Monday, October 24, 2005

maybe the world isn't made up of objects

Disclaimer: I found this text file on my computer and I don't remember when I wrote this, but probably sometime in September.

The classic problem of computer vision is centered around the sub-problem of object recognition?
However, one key observation about vision is that work in this field has produced any stunning results in over 30 years of work. Perhaps people have been attacking this problem from the wrong direction.

When somebody is trying to do good object-recognition they would like to extract the locations of objects in an image. Recently, researchers have begun using machine learning techniques to learn the space of all object appearances; however, maybe the answer to this problem isn't in extracting objects from images.

When a human sees an image they see they can easily decompose the image into its constituent parts, namely the objects present in the scene. But is this statement really true about the nature of the human visual system? Language and society have introduced 'objects' into our understanding of the world, but perhaps we can still do vision without focusing on objects.

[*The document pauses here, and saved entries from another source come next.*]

-- ==== Sys2Proof/Laws/State.lean ====
section
/-! SUPPORT. The small lemmas of the state and of the shared operations: for each operation, what each field is
afterwards, so that no later proof unfolds a record update. -/

namespace Sys2Proof.Machine

@[simp] theorem callHas_clockLevel (a : Addr) (s : State) : (callHas a s).clockLevel = s.clockLevel := rfl
@[simp] theorem callHas_dataLevel (a : Addr) (s : State) : (callHas a s).dataLevel = s.dataLevel := rfl
@[simp] theorem callHas_lastDataLevel (a : Addr) (s : State) : (callHas a s).lastDataLevel = s.lastDataLevel := rfl
@[simp] theorem callHas_decoderState (a : Addr) (s : State) : (callHas a s).decoderState = s.decoderState := rfl
@[simp] theorem callHas_transferState (a : Addr) (s : State) : (callHas a s).transferState = s.transferState := rfl
@[simp] theorem callHas_currentAddress (a : Addr) (s : State) : (callHas a s).currentAddress = s.currentAddress :=
  rfl
@[simp] theorem callHas_direction (a : Addr) (s : State) : (callHas a s).direction = s.direction := rfl
@[simp] theorem callHas_driveRole (a : Addr) (s : State) : (callHas a s).driveRole = s.driveRole := rfl
@[simp] theorem callHas_bitPosition (a : Addr) (s : State) : (callHas a s).bitPosition = s.bitPosition := rfl
@[simp] theorem callHas_shiftByte (a : Addr) (s : State) : (callHas a s).shiftByte = s.shiftByte := rfl
@[simp] theorem callHas_registryRef (a : Addr) (s : State) : (callHas a s).registryRef = s.registryRef := rfl
@[simp] theorem callHas_busLabel (a : Addr) (s : State) : (callHas a s).busLabel = s.busLabel := rfl
@[simp] theorem callHas_life (a : Addr) (s : State) : (callHas a s).life = s.life := rfl
@[simp] theorem callHas_registry (a : Addr) (s : State) : (callHas a s).registry = s.registry := rfl
@[simp] theorem callHas_history (a : Addr) (s : State) : (callHas a s).history = s.history ++ [.hasDevice a (s.registry.has a)] :=
  rfl
@[simp] theorem callHas_trace (a : Addr) (s : State) : (callHas a s).trace = s.trace := rfl
@[simp] theorem callHas_pending (a : Addr) (s : State) : (callHas a s).pending = s.pending := rfl
@[simp] theorem callHas_reply (a : Addr) (s : State) : (callHas a s).reply = s.reply := rfl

If we treat the image as a holistic entity, perhaps once we have seen enough images so that 'object' segmentation naturally happens. If a human was never given a language-based context for describing what they see, would they see objects?

Are objects an artifact of the fact that human experience is in most-part dominated by the language we know. Clearly language is concerned with objects.

We should perhaps focus on image understanding as a memory-based approach. Thus to understand a scene we might not really need to segment it into object categories. Perhaps we only need to associate a given scene with some other scene we have encountered.